Two researchers (M.Z. and S.S.) assess the quality of the studies per QUADAS-2 (the revised Quality Assessment of Diagnostic Accuracy Studies) tool. Disagreements were resolved by discussion.

Statistical Analysis

Selected studies were further divided into three subgroups, 0–4, 0–16, and 0–48 ultrasonographic scoring systems. The pooled diagnostic sensitivity, specificity, and odds ratio (DOR) were calculated for each subgroups. The heterogeneity of the pooled sensitivity, specificity, and DOR were measured by the inconsistency (I2) and Cochran Q test. The heterogeneity was a measure of the between-study variations and was used to assess whether the studies in a meta-analysis represented a single population or several different populations. The percentage measures of the heterogeneity among the enrolled articles were calculated as I2 index. Small heterogeneity in the enrolled articles was defined as I2 < 25%, moderate heterogeneity was defined as I2 25–50%, obvious heterogeneity was defined as I2 > 50%. The Cochran Q test was used for calculating heterogeneity (P < 0.05). The random effects model was used for data analysis.
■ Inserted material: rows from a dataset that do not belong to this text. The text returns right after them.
theorem replicate_succ_suffix_concat_iff {z : Nat} {out : Bytes} {b : Byte} :
    List.replicate (z + 1) 0x00 <:+ out ++ [b] ↔ b = 0 ∧ List.replicate z 0x00 <:+ out := by
  rw [List.replicate_succ', List.suffix_concat_iff, or_iff_right (List.concat_ne_nil _ _)]
  constructor
  · rintro ⟨run, hrun, hsuffix⟩
    obtain ⟨rfl, hb⟩ := List.append_inj' hrun rfl
    exact ⟨(List.singleton_inj.1 hb).symm, hsuffix⟩
  · rintro ⟨rfl, hsuffix⟩
    exact ⟨_, rfl, hsuffix⟩

/-- A run of `z` zero bytes ends the string exactly if `z` is at most TZ. -/
theorem replicate_suffix_iff_le_trailingZeros {z : Nat} {out : Bytes} :
    List.replicate z 0x00 <:+ out ↔ z ≤ trailingZeros out := by
  induction out using List.reverseRecOn generalizing z with
  | nil => simp
  | append_singleton out b ih =>
    cases z with
    | zero => simp
    | succ z =>
      rw [replicate_succ_suffix_concat_iff, ih]
      obtain rfl | hb := eq_or_ne b 0
      · rw [trailingZeros_concat_zero, Nat.succ_le_succ_iff, and_iff_right rfl]
      · rw [trailingZeros_concat_of_ne out hb]; exact iff_of_false (fun h => hb h.1) (Nat.not_succ_le_zero z)

theorem replicate_suffix_iff_getElem? {z : Nat} {out : Bytes} :
    List.replicate z 0x00 <:+ out ↔
      z ≤ out.length ∧ ∀ i, out.length - z ≤ i → i < out.length → out[i]? = some 0x00 := by
  simp only [List.suffix_iff_getElem?, List.length_replicate, List.getElem_replicate]
  refine and_congr_right fun hz => ⟨fun h i hle hlt => ?_, fun h i hi => h _ (by omega) (by omega)⟩
  have hi := h (i - (out.length - z)) (by omega)
  rwa [show i - (out.length - z) + out.length - z = i by omega] at hi

/-- Settles O57: TZ is a run that ends the string, and no such run is longer. -/
theorem trailingZerosIsTheLargestRun : Obligations.TrailingZerosIsTheLargestRun := fun _ =>
  ⟨replicate_suffix_iff_getElem?.1 (replicate_suffix_iff_le_trailingZeros.2 le_rfl), fun _ hz hrun =>
    replicate_suffix_iff_le_trailingZeros.1 (replicate_suffix_iff_getElem?.2 ⟨hz, hrun⟩)⟩

/-! ## Terminal payloads (R163) -/

theorem trailingZeros_le_length (out : Bytes) : trailingZeros out ≤ out.length :=
  (trailingZerosIsTheLargestRun out).1.1

theorem trailingZeros_eq_length_iff {out : Bytes} :
    trailingZeros out = out.length ↔ out = List.replicate out.length 0x00 := by
  rw [← (trailingZeros_le_length out).ge_iff_eq, ← replicate_suffix_iff_le_trailingZeros]
  exact ⟨fun h => (h.eq_of_length List.length_replicate).symm, fun h => h ▸ List.suffix_rfl⟩

theorem trim_le_length (p : Params) (out : Bytes) : trim p out ≤ out.length := by
  rw [trim]; split <;> omega

/-- A string of threshold length that is all zero bytes is trimmed to nothing (R162). -/
theorem trim_replicate_trimThreshold (p : Params) : trim p (List.replicate p.trimThreshold 0x00) = 0 := by
  have hzeros : trailingZeros (List.replicate p.trimThreshold 0x00) = p.trimThreshold := by
    simpa using trailingZeros_eq_length_iff (out := List.replicate p.trimThreshold 0x00)
  rw [trim, if_pos hzeros, hzeros, List.length_replicate, Nat.sub_self]

/-- Any other string of threshold length is kept whole (R162). -/
theorem trim_of_ne_replicate {p : Params} {out : Bytes} (hlen : out.length = p.trimThreshold)
    (hne : out ≠ List.replicate p.trimThreshold 0x00) : trim p out = p.trimThreshold := by
  rw [← hlen, Ne, ← trailingZeros_eq_length_iff, hlen] at hne
  rw [trim, if_neg hne, hlen]

theorem dlen_strictMono (packing : Packing) : StrictMono (dlen packing) :=
  strictMono_nat_of_lt_succ fun n => by cases packing <;> simp only [dlen] <;> omega

/-- Settles O58: fewer codewords give less than a full block, which the trim cannot lengthen; a full block is as long as the
threshold, so it is trimmed to nothing or kept whole. -/
theorem terminalExactlyWhenShortOrAllZero : Obligations.TerminalExactlyWhenShortOrAllZero := by
  intro p d D header out len hnCw hthreshold _ hmax hdecode
  obtain ⟨hall, -, hout, rfl⟩ := packetDecode_eq_payload_iff.1 hdecode
  have hlen : out.length = dlen p.packing ((D.length - 4) / 4) := by
    rw [hout, length_deinterleave, length_fragsOf_of_firstUncorrectable_eq_none hall]
  have hcount : (D.length - 4) / 4 ≤ p.nCw := by rw [Params.maxDgram] at hmax; omega
  have hpos : 0 < p.fullDataBytes := (dlen_strictMono p.packing hnCw).pos
  rw [← hthreshold] at hpos ⊢
  refine ⟨?_, fun hzero => hzero ▸ trim_replicate_trimThreshold p⟩
  obtain hshort | hfull := hcount.lt_or_eq
  · have hlt : out.length < p.trimThreshold := by
      rw [hlen, hthreshold]; exact dlen_strictMono p.packing hshort
    exact iff_of_true ((trim_le_length p out).trans_lt hlt) (.inl hshort)
  · have hlenFull : out.length = p.trimThreshold := by rw [hlen, hfull, hthreshold, Params.fullDataBytes]
    by_cases hzero : out = List.replicate p.trimThreshold 0x00
    · exact iff_of_true (by rwa [hzero, trim_replicate_trimThreshold]) (.inr ⟨hfull, hzero⟩)
    · rw [trim_of_ne_replicate hlenFull hzero]
      exact iff_of_false (lt_irrefl _) (not_or.2 ⟨hfull.not_lt, fun h => hzero h.2⟩)

end Sys2Proof.Machine
end

section
/-! The dispatch on STATE (43_session.md R170, R171) and the events START, TIMEOUT and FAULT (R175, R176, R195-R197). -/

namespace Sys2Proof.Machine

/-! ## Events that are ignored -/

section
variable {s : State}

theorem State.whenAwaiting_ignored (f : State → State) (hs : s.state = .idle ∨ s.state = .done ∨ s.state = .error) :
    s.whenAwaiting f = .next s := by
  obtain hs | hs | hs := hs <;> rw [State.whenAwaiting, hs]

theorem State.whenIdle_ignored (f : State → State) (hs : s.state = .awaitingBlock ∨ s.state = .done ∨ s.state = .error) :
    s.whenIdle f = .next s := by
  obtain hs | hs | hs := hs <;> rw [State.whenIdle, hs]

theorem exec_timeout (s : State) : exec .timeout s = s.whenAwaiting fun s => s.timeoutStep := rfl

theorem exec_fault (s : State) :
    exec .fault s = s.whenAwaiting fun s => (s.report (.log .transportFault)).timeoutStep := rfl

/-- Datagrams, TIMEOUT and FAULT are dispatched alike (the table of R170). -/
theorem exists_exec_eq_whenAwaiting {i : Instr} (hi : wireEvent i = true) :
    ∃ f : State → State, ∀ s, exec i s = s.whenAwaiting f := by
  cases i with
  | error b0 x y rest => exact ⟨_, fun s => exec_error s b0 x y rest⟩
  | data b0 block rest => exact ⟨_, exec_data b0 block rest⟩
  | rxOther b0 op block rest => exact ⟨_, fun s => exec_rxOther s b0 op block rest⟩
  | runt D => exact ⟨_, fun s => exec_runt s D⟩
  | rx D => exact ⟨_, fun s => exec_rx s D⟩
  | timeout => exact ⟨_, exec_timeout⟩
  | fault => exact ⟨_, exec_fault⟩
  | rrq | rrqErr | ack | nack | hamCodeword | reset | start => cases hi

theorem exists_exec_start_eq_whenIdle {op : Byte} {name : Bytes} (addr : PeerAddr) (h : ValidStart op name) :
    ∃ f : State → State, ∀ s, exec (.start op name addr) s = s.whenIdle f :=
  ⟨_, fun _ => if_pos h⟩

end

/-- Settles O10: every such event goes through the dispatch on STATE, which ignores it. -/
theorem ignoredEventsChangeNothing : Obligations.IgnoredEventsChangeNothing := by
  refine ⟨fun i s hi hs => ?_, fun op name addr s hvalid hs => ?_⟩
  · obtain ⟨f, hf⟩ := exists_exec_eq_whenAwaiting hi
    rw [hf, State.whenAwaiting_ignored f hs]
  · obtain ⟨f, hf⟩ := exists_exec_start_eq_whenIdle addr hvalid
    rw [hf, State.whenIdle_ignored f hs]

/-! ## START with an address -/

theorem exec_start_bound {op : Byte} {name : Bytes} {s : State} (hvalid : ValidStart op name) (hs : s.state = .idle) :
    exec (.start op name .bound) s = .next (s.beginTransfer.sendRequest op name) :=
  (if_pos hvalid).trans (s.whenIdle_idle hs)

/-- Settles O13: what START writes before the test of the address, then the request. -/
theorem startSendsTheRequest : Obligations.StartSendsTheRequest := by
  intro op name s hs hop hname
  rw [exec_start_bound ⟨hop, hname⟩ hs, State.sendRequest_eq]
  rfl

/-! ## TIMEOUT and FAULT -/

section
variable {s : State}

theorem ResendBound.reached_eq_false {b : ResendBound} {r : Nat}
    (h : b = .unbounded ∨ ∃ n, b = .atMost n ∧ r < n) : b.reached r = false := by
  obtain rfl | ⟨n, rfl, hlt⟩ := h
  · rfl
  · exact decide_eq_false hlt.not_ge

theorem ResendBound.reached_atMost {n r : Nat} (h : n ≤ r) : (ResendBound.atMost n).reached r = true :=
  decide_eq_true h

theorem exec_timeout_awaiting (hs : s.state = .awaitingBlock) : exec .timeout s = .next s.timeoutStep := by
  rw [exec_timeout, s.whenAwaiting_awaiting hs]

theorem exec_fault_awaiting (hs : s.state = .awaitingBlock) :
    exec .fault s = .next (s.report (.log .transportFault)).timeoutStep := by
  rw [exec_fault, s.whenAwaiting_awaiting hs]

end

/-- Settles O15: a resend while the bound is not reached, the fatal condition once it is. -/
theorem timeoutResendsOrGivesUp : Obligations.TimeoutResendsOrGivesUp := by
  refine ⟨fun s hs hleft => ?_, fun s n hs hbound hle => ?_⟩
  · rw [exec_timeout_awaiting hs, State.timeoutStep_of_not_reached s (ResendBound.reached_eq_false hleft)]
  · have hreached : s.cfg.maxResends.reached s.resends = true := hbound ▸ ResendBound.reached_atMost hle
    rw [exec_timeout_awaiting hs, State.timeoutStep_of_reached s hreached, State.retryExhausted_eq]

/-- Settles O16: FAULT is the report, then the TIMEOUT step. -/
theorem faultIsLoggedThenRetried : Obligations.FaultIsLoggedThenRetried := by
  refine ⟨fun s hs => ?_, fun s hs hleft => ?_⟩
  · rw [exec_fault_awaiting hs]
    exact (exec_timeout_awaiting (s := s.report (.log .transportFault)) hs).symm
  · have hnot : (s.report (.log .transportFault)).cfg.maxResends.reached (s.report (.log .transportFault)).resends = false :=
      ResendBound.reached_eq_false hleft
    rw [exec_fault_awaiting hs, State.timeoutStep_of_not_reached _ hnot]
    simp [State.report, State.emit]

end Sys2Proof.Machine
end

section
/-! Receiving a datagram in `AwaitingBlock` (43_session.md sections 3-6): the runt, the error packet, and what the data path does
with each result of PACKET_DECODE. -/

namespace Sys2Proof.Machine

/-! ## Runts and error packets -/

/-- Settles O17: a runt is discarded, and RX of it is RUNT. -/
theorem runtIsDiscarded : Obligations.RuntIsDiscarded := by
  intro D s hs hD
  have hrunt : exec (.runt D) s = .next s := by rw [exec_runt, s.whenAwaiting_awaiting hs]
  exact ⟨hrunt, (exec_rx_of_length_lt_four s hD).trans hrunt⟩

/-- Settles O18: the receive buffer holds the whole datagram, whose bytes from offset 4 on are the message. -/
theorem errorPacketEndsTheTransfer : Obligations.ErrorPacketEndsTheTransfer := by
  intro b0 x y rest s hs hrest
  refine ⟨?_, exec_rx_error s b0 x y rest⟩
  rw [exec_error, s.whenAwaiting_awaiting hs, State.received_header_append, List.take_of_length_le hrest,
    State.errorPacket_eq]
  rfl

/-! ## The data path -/

/-- The three forms a data datagram arrives in run the data path on what the receive buffer holds of it. -/
theorem exec_eq_dataPath_of_dataDatagram {i : Instr} {D : Bytes} (hi : dataDatagram i = some D) (s : State) :
    exec i s = s.whenAwaiting fun s => s.clearResends.dataPath (s.received D) := by
  cases i with
  | data b0 v rest => cases hi; exact exec_data b0 v rest s
  | rxOther b0 op v rest => cases hi; exact exec_rxOther s b0 op v rest
  | rx E =>
    obtain ⟨hE, ⟨⟩⟩ := Option.ite_none_left_eq_some.1 hi
    obtain ⟨hlong, hopcode⟩ := not_or.1 hE
    obtain ⟨b0, b1, b2, b3, rest, rfl⟩ := exists_header_append (Nat.le_of_not_lt hlong)
    have hb1 : b1 ≠ 0x05 := hopcode
    simp only [exec_rx, State.rxStep_header_append, if_neg hb1]
  | rrq | rrqErr | ack | nack | error | runt | hamCodeword | reset | start | timeout | fault => cases hi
The risk of bias of the included studies was assessed by QUADAS-2 tool37. Quality assessment was performed with Review Manager software (version 5.3, The Nordic Cochrane Centre, The Cochrane Collaboration). Pooling of sensitivity, specificity, DOR, and heterogeneity test were performed with Meta-Disc software (version 1.4, Madrid, Spain). The summary receiver operating characteristic (SROC) curves were produced in STATA13.0.